↓↓↓
/-! ### The devices -/

@[simp] theorem ppuWrite_cpu (a : Word) (v : Byte) (s : State) : (ppuWrite a v s).cpu = s.cpu := by
  simp only [ppuWrite]; split <;> rfl
@[simp] theorem ppuWrite_ppu (a : Word) (v : Byte) (s : State) : (ppuWrite a v s).ppu = s.ppu := by
  simp only [ppuWrite]; split <;> rfl
@[simp] theorem ppuWrite_bus (a : Word) (v : Byte) (s : State) : (ppuWrite a v s).bus = s.bus := by
  simp only [ppuWrite]; split <;> rfl
@[simp] theorem ppuWrite_pad (a : Word) (v : Byte) (s : State) : (ppuWrite a v s).pad = s.pad := by
  simp only [ppuWrite]; split <;> rfl
@[simp] theorem ppuWrite_driver (a : Word) (v : Byte) (s : State) : (ppuWrite a v s).driver = s.driver := by
  simp only [ppuWrite]; split <;> rfl
@[simp] theorem ppuWrite_diag (a : Word) (v : Byte) (s : State) : (ppuWrite a v s).diag = s.diag := by
  simp only [ppuWrite]; split <;> rfl
@[simp] theorem ppuWrite_host (a : Word) (v : Byte) (s : State) : (ppuWrite a v s).host = s.host := by
  simp only [ppuWrite]; split <;> rfl
@[simp] theorem ppuWrite_params (a : Word) (v : Byte) (s : State) : (ppuWrite a v s).params = s.params := by
  simp only [ppuWrite]; split <;> rfl
@[simp] theorem ppuWrite_cpuByte (a : Word) (v : Byte) (q : Nat) (s : State) : (ppuWrite a v s).cpuByte q = s.cpuByte q := by
  simp only [ppuWrite]; split <;> simp
@[simp] theorem ppuWrite_oamByte (a : Word) (v : Byte) (q : Nat) (s : State) : (ppuWrite a v s).oamByte q = s.oamByte q := by
  simp only [ppuWrite]; split <;> simp

/-- One sample of the buttons: the mask held, or a fresh free value; only the draw counter may move. -/
theorem sampleButtons_cases (s : State) :
    (∃ m, s.host.buttons = some m ∧ sampleButtons s = (m, s)) ∨
    (s.host.buttons = none ∧ sampleButtons s =
      (Config.hostButtons s.host.draws, s.setHost { s.host with draws := s.host.draws + 1 })) := by
  unfold sampleButtons
  cases h : s.host.buttons with
  | some m => exact .inl ⟨m, rfl, rfl⟩
  | none => exact .inr ⟨rfl, rfl⟩

/-- A device read: what its state may become. The PPU's read changes PPU registers only, the controller's its port and the draw
counter only. -/
def DeviceStep (s t : State) : Prop :=
  t = ((s.setPpu { s.ppu with status := t.ppu.status, w := t.ppu.w, intlAddr := t.ppu.intlAddr, buffer := t.ppu.buffer }).setPad
    t.pad).setHost { s.host with draws := t.host.draws }

theorem DeviceStep.refl (s : State) : DeviceStep s s := rfl

theorem readStatus_deviceStep (s : State) : DeviceStep s (readStatus s).2 := rfl

theorem readData_deviceStep (s : State) : DeviceStep s (readData s).2 := by
  simp only [readData]
  split <;> rfl

theorem readPad_deviceStep (s : State) : DeviceStep s (readPad s).2 := by
  by_cases hs : s.pad.strobe
  · obtain ⟨m, -, h⟩ | ⟨-, h⟩ := sampleButtons_cases s <;> simp only [readPad, h, hs] <;> rfl
  · by_cases hc : s.pad.cursor < 8 <;> simp only [readPad, hs, hc] <;> rfl

theorem ppuTryRead_deviceStep {p : Word} {s : State} {r : Byte × State} (h : ppuTryRead p s = some r) : DeviceStep s r.2 := by
  simp only [ppuTryRead] at h
  split at h
  · cases h; rfl
  · split at h
    · cases h; rfl
    · split at h
      · cases h; exact readStatus_deviceStep s
      · split at h
        · cases h; rfl
        · split at h
          · cases h; exact readData_deviceStep s
          · cases h

theorem padTryRead_deviceStep {p : Word} {s : State} {r : Byte × State} (h : padTryRead p s = some r) : DeviceStep s r.2 := by
  simp only [padTryRead] at h
  split at h
  · cases h; exact readPad_deviceStep s
  · cases h

/-! ### The bus read -/

/-- Everything a bus read can do: the log entry, then at most one device's own read. -/
theorem cpuRead_deviceStep (a : Word) (s : State) : DeviceStep (logRead (cpuMirror a) s) (cpuRead a s).2 := by
  simp only [cpuRead, readHooks, askReadHooks]
  cases h1 : ppuTryRead (cpuMirror a) (logRead (cpuMirror a) s) with
  | some r => exact ppuTryRead_deviceStep h1
  | none =>
    cases h2 : padTryRead (cpuMirror a) (logRead (cpuMirror a) s) with
    | some r => exact padTryRead_deviceStep h2
    | none => exact DeviceStep.refl _
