/-! ### Instructions -/

theorem takeException (saved vector : Word) (n : Nat) :
    SameButOutputs (takeException saved vector n s) (takeException saved vector n t) := by
  have hpushed := (h.pushWord saved).push (pushedStatus s.cpu.p)
  have hv := (hpushed.mapCpu fun c => { c with p := setI true c.p }).cpuReadPair vector (vector + 1#16)
  simp only [Machine.takeException, h.cpu, hv.value]
  exact hv.state.retire _ n

theorem interrupt (vector : Word) : SameButOutputs (interrupt vector s) (interrupt vector t) := by
  unfold Machine.interrupt
  rw [h.cpu]
  exact h.takeException _ vector 7

theorem returnFromException (n : Nat) : SameButOutputs (returnFromException n s) (returnFromException n t) := by
  have hp := h.pull
  have hpc := (hp.state.mapCpu fun c => { c with p := storedStatus (Machine.pull s).1 }).pullWord
  simp only [Machine.returnFromException, hp.value, hpc.value]
  exact hpc.state.retire _ n

/-- An instruction of any shape. -/
theorem shapeRun (sh : Shape) : SameButOutputs (sh.run s) (sh.run t) := by
  cases sh with
  | register f len base =>
    simp only [Shape.run, registerClass, h.nextPc]
    exact (h.mapCpu f).retire _ base
  | read f o len base pen =>
    have ho := h.readOperand o
    simp only [Shape.run, readClass, h.nextPc, h.crossExtra, ho.value]
    exact (ho.state.mapCpu (f _)).retire _ _
  | write value m len base =>
    have he := h.resolve m
    simp only [Shape.run, writeClass, h.nextPc, h.cpu, he.value]
    exact (he.state.cpuWrite _ _).retire _ base
  | modify f m len base =>
    have he := h.resolve m
    have hr := he.state.cpuRead (Machine.resolve m s).1.addr
    simp only [Shape.run, modifyClass, h.nextPc, he.value, hr.value, hr.state.cpu]
    exact ((hr.state.cpuWrite _ _).mapCpu fun c => { c with p := _ }).retire _ base
  | branch cond b1 =>
    simp only [Shape.run, branchClass, h.nextPc, h.cpu, h.branchExtra]
    exact h.retire _ _
  | jump w base => exact h.retire w base
  | jumpThrough w base =>
    have he := h.resolve (.ind w)
    simp only [Shape.run, Machine.jumpThrough, he.value]
    exact he.state.retire _ base
  | call w base =>
    simp only [Shape.run, h.nextPc]
    exact (h.pushWord _).retire w base
  | back base =>
    have h.ppu_w := h.pullWord
    simp only [Shape.run, returnToCaller, h.ppu_w.value]
    exact h.ppu_w.state.retire _ base
  | exit base => exact h.returnFromException base
  | trap vector base =>
    simp only [Shape.run, h.nextPc]
    exact h.takeException _ vector base
  | push value base =>
    simp only [Shape.run, h.nextPc, h.cpu]
    exact (h.push _).retire _ base
  | pull f base =>
    have hr := h.pull
    simp only [Shape.run, pullInto, h.nextPc, hr.value]
    exact (hr.state.mapCpu (f _)).retire _ base

theorem reportIllegal (op : Byte) : SameButOutputs (reportIllegal op s) (reportIllegal op t) := by
  simp only [Machine.reportIllegal, h.nextPc, h.cpu]
  exact ((h.emit _).setDiag _ _).retire _ 2

theorem fetch : SameRead (fetch s) (fetch t) := by
  have hop := h.cpuRead s.cpu.pc
  have hb1 := hop.state.cpuRead (s.cpu.pc + 1#16)
  have hb2 := hb1.state.cpuRead (s.cpu.pc + 2#16)
  simp only [Machine.fetch, h.cpu, hop.value, hb1.value, hb2.value]
  split
  · exact ⟨rfl, hop.state⟩
  · exact ⟨rfl, hop.state⟩
  · exact ⟨rfl, hb1.state⟩
  · exact ⟨rfl, hb2.state⟩

/-! ### The rest of the iteration -/

theorem setVBlank : SameButOutputs (setVBlank s) (setVBlank t) := h.map fun o => ⟨o, rfl⟩

/-- The frame, its count and the events are written and not read (R342). -/
theorem completeFrame : SameButOutputs (completeFrame s) (completeFrame t) :=
  h.map fun o =>
    let u := Machine.completeFrame (s.withOutputs o)
    ⟨⟨u.bus, u.diag, u.ppu.scrollX, u.ppu.scrollY, u.ppu.frame, u.ppu.frameCount⟩, rfl⟩

theorem ppuTick : SameButOutputs (ppuTick s) (ppuTick t) := by
  have hcounted (n : Nat) : SameButOutputs (s.setPpu { s.ppu with cycle := n }) (t.setPpu { t.ppu with cycle := n }) :=
    h.map (f := fun s => s.setPpu { s.ppu with cycle := n }) fun o => ⟨o, rfl⟩
  unfold Machine.ppuTick
  rw [h.ppu_cycle]
  generalize (s.ppu.cycle + 1) % Config.frameLength = c
  have hset := rel_ite (p := c = Config.vblankSetCycle) (hcounted c).setVBlank (hcounted c)
  exact rel_ite hset.completeFrame hset

theorem syncOne : SameButOutputs (syncOne s) (syncOne t) := by
  have ht := h.ppuTick.ppuTick.ppuTick
  simp only [Machine.syncOne, ht.driver]
  exact ht.setDriver _

theorem syncTimes (n : Nat) : SameButOutputs (syncTimes n s) (syncTimes n t) := by
  induction n generalizing s t with
  | zero => exact h
  | succ n ih => exact ih h.syncOne

theorem sync : SameButOutputs (sync s) (sync t) := by
  unfold Machine.sync
  rw [h.cpu, h.driver]
  exact h.syncTimes _

theorem drain : SameButOutputs (drain s) (drain t) := by
  have hcleared : SameButOutputs (s.setPpu { s.ppu with nmiRequest := false }) (t.setPpu { t.ppu with nmiRequest := false }) :=
    h.map (f := fun s => s.setPpu { s.ppu with nmiRequest := false }) fun o => ⟨o, rfl⟩
  unfold Machine.drain
  rw [h.ppu_nmiRequest]
  revert hcleared
  generalize s.setPpu _ = u, t.setPpu _ = u'
  intro hcleared
  dsimp only
  rw [hcleared.ppu_ctrl]
  split
  · split
    · exact (hcleared.interrupt _).sync
    · exact hcleared.sync
  · exact h

theorem finishIteration : SameButOutputs (finishIteration s) (finishIteration t) := h.sync.drain

/-! ### The step -/

theorem sampleDebug : SameRead (sampleDebug s) (sampleDebug t) := by
  simp only [Machine.sampleDebug, h.host]
  split
  · exact ⟨rfl, h.setHost _⟩
  · exact ⟨rfl, h.setHost _⟩

theorem breakpointGate (d : DebugInput) : SameGate (breakpointGate d s) (breakpointGate d t) := by
  simp only [Machine.breakpointGate, h.cpu, h.driver]
  split
  · exact .run h
  · exact .run (h.setDriver _)
  · split
    · exact .hold h
    · split
      · exact .hold (h.setDriver _)
      · exact .run h

theorem trace (tracing : Bool) : SameButOutputs (trace tracing s) (trace tracing t) := by
  cases tracing with
  | false => exact h
  | true => simp only [Machine.trace, traceLine, h.cpu]; exact h.emit _

theorem startIteration : SameGate (startIteration s) (startIteration t) := by
  have hd := h.sampleDebug
  have hg := hd.state.breakpointGate (Machine.sampleDebug s).1
  simp only [Machine.startIteration, hd.value]
  revert hg
  generalize Machine.breakpointGate _ _ = g, Machine.breakpointGate _ _ = g'
  rintro (hs | hs)
  · exact .hold hs
  · exact .run (hs.trace _)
↑↑↑
Activity:
Take the lines above from the one containing "SameButOutputs (takeException saved" to the one containing "have hp := h.pull" and retype them exactly, both ends included, with nothing added.

Exercise response:
    SameButOutputs (takeException saved vector n s) (takeException saved vector n t) := by
  have hpushed := (h.pushWord saved).push (pushedStatus s.cpu.p)
  have hv := (hpushed.mapCpu fun c => { c with p := setI true c.p }).cpuReadPair vector (vector + 1#16)
  simp only [Machine.takeException, h.cpu, hv.value]
  exact hv.state.retire _ n

theorem interrupt (vector : Word) : SameButOutputs (interrupt vector s) (interrupt vector t) := by
  unfold Machine.interrupt
  rw [h.cpu]
  exact h.takeException _ vector 7

theorem returnFromException (n : Nat) : SameButOutputs (returnFromException n s) (returnFromException n t) := by
  have hp := h.pull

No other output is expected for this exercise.